- Directions for this task
Going line by line through the records below, count those with the word "Except" and give only the count.

[Stored data entries]
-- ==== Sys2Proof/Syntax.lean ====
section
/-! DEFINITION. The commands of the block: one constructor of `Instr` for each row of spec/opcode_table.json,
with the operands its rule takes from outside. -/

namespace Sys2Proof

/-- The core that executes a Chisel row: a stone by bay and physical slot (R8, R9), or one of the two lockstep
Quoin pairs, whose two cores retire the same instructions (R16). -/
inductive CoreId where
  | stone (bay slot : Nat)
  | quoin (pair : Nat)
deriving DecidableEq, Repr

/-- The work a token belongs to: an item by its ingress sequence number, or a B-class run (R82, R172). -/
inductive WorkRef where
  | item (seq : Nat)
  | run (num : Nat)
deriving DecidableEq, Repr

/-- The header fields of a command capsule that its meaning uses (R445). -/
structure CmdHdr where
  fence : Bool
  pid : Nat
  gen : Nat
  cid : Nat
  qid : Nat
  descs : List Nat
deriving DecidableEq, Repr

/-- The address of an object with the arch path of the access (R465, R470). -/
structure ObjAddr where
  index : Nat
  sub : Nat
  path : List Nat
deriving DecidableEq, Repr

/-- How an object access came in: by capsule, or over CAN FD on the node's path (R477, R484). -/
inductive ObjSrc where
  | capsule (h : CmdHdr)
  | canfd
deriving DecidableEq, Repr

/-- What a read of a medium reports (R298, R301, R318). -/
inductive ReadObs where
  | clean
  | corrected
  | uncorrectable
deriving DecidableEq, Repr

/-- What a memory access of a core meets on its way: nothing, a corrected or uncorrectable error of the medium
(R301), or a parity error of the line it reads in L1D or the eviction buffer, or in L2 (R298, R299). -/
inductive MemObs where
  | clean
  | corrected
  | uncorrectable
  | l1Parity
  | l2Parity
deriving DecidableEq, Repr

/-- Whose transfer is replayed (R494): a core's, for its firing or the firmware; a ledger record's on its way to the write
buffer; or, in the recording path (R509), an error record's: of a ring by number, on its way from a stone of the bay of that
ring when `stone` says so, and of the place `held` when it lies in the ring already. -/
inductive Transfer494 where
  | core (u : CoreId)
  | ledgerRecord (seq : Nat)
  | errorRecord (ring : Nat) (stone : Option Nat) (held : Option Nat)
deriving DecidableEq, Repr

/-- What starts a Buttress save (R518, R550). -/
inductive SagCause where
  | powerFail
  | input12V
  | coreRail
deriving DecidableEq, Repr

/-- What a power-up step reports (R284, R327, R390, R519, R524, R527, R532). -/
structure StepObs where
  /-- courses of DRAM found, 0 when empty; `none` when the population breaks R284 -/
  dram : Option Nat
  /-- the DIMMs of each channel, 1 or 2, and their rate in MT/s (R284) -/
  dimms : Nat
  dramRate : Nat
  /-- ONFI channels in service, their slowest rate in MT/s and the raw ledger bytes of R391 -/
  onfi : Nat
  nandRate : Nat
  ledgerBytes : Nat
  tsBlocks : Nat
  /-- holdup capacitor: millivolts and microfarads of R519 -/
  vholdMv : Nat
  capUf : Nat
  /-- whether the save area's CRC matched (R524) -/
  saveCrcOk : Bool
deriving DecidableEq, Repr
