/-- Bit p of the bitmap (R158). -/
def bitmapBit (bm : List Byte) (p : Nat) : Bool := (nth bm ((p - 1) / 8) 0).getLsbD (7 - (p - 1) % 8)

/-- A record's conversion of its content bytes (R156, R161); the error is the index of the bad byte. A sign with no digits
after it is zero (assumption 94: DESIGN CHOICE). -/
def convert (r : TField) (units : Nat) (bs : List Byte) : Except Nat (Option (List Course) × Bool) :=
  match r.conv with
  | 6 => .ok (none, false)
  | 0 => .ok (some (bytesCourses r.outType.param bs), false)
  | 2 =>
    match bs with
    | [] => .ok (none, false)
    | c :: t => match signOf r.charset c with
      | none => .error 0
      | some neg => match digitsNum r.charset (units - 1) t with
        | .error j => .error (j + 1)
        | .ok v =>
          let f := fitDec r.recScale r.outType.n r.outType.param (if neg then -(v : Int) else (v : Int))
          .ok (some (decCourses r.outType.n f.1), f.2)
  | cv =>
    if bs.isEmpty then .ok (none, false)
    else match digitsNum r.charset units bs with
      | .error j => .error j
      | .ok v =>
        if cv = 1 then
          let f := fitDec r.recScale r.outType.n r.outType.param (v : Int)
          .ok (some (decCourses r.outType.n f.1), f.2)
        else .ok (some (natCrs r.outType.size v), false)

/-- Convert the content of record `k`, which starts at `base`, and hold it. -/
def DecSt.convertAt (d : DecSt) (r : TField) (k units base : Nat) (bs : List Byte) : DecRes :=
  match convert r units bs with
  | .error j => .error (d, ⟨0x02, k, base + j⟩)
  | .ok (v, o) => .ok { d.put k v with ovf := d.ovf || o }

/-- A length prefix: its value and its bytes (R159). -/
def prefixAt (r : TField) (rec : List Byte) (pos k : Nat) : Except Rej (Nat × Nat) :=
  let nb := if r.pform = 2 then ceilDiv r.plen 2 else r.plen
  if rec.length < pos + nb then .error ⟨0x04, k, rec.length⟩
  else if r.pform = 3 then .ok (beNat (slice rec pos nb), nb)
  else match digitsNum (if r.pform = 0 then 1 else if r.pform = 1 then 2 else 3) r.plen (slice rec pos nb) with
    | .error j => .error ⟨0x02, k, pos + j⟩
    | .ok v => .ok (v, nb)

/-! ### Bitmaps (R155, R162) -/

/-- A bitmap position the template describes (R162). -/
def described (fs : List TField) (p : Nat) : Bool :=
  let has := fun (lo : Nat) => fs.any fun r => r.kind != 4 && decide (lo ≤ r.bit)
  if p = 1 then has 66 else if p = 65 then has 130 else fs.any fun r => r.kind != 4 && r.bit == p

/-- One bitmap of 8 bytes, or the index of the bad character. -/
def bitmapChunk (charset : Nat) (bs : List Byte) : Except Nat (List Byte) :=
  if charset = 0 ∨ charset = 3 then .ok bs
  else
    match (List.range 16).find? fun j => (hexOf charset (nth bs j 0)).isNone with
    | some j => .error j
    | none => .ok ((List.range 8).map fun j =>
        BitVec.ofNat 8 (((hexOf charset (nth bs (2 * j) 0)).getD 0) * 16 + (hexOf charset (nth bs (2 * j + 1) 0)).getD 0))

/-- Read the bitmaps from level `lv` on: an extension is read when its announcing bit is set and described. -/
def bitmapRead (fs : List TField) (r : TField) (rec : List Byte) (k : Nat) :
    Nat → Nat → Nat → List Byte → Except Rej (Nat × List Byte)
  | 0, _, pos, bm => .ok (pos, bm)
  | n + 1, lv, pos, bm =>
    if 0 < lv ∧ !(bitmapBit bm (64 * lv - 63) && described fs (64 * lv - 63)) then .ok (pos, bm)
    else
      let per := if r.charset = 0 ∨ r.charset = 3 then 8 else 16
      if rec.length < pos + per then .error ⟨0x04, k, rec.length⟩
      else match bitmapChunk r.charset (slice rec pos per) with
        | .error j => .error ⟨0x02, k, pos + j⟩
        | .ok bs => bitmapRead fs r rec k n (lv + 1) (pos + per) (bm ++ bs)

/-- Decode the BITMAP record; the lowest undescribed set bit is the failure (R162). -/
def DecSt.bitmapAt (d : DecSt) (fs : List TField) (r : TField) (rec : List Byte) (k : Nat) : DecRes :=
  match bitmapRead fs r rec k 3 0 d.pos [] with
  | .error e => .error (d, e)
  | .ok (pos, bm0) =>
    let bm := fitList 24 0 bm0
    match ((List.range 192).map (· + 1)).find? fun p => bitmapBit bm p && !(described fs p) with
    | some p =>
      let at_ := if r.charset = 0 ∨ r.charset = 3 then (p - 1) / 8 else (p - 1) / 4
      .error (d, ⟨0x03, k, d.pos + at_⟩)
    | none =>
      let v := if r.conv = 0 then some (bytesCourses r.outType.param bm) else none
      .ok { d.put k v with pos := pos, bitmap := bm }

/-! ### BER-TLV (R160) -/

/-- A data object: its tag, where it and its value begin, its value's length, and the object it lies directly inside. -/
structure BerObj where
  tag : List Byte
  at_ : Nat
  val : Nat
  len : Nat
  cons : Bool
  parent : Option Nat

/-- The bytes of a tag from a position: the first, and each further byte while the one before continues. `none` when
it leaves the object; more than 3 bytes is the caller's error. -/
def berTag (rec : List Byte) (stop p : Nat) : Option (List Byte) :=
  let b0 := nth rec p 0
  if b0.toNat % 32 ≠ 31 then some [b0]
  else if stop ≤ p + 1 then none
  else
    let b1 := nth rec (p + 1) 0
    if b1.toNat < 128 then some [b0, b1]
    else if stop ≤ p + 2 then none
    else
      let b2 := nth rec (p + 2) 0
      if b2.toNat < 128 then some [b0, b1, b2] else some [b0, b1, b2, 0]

- Written answer
4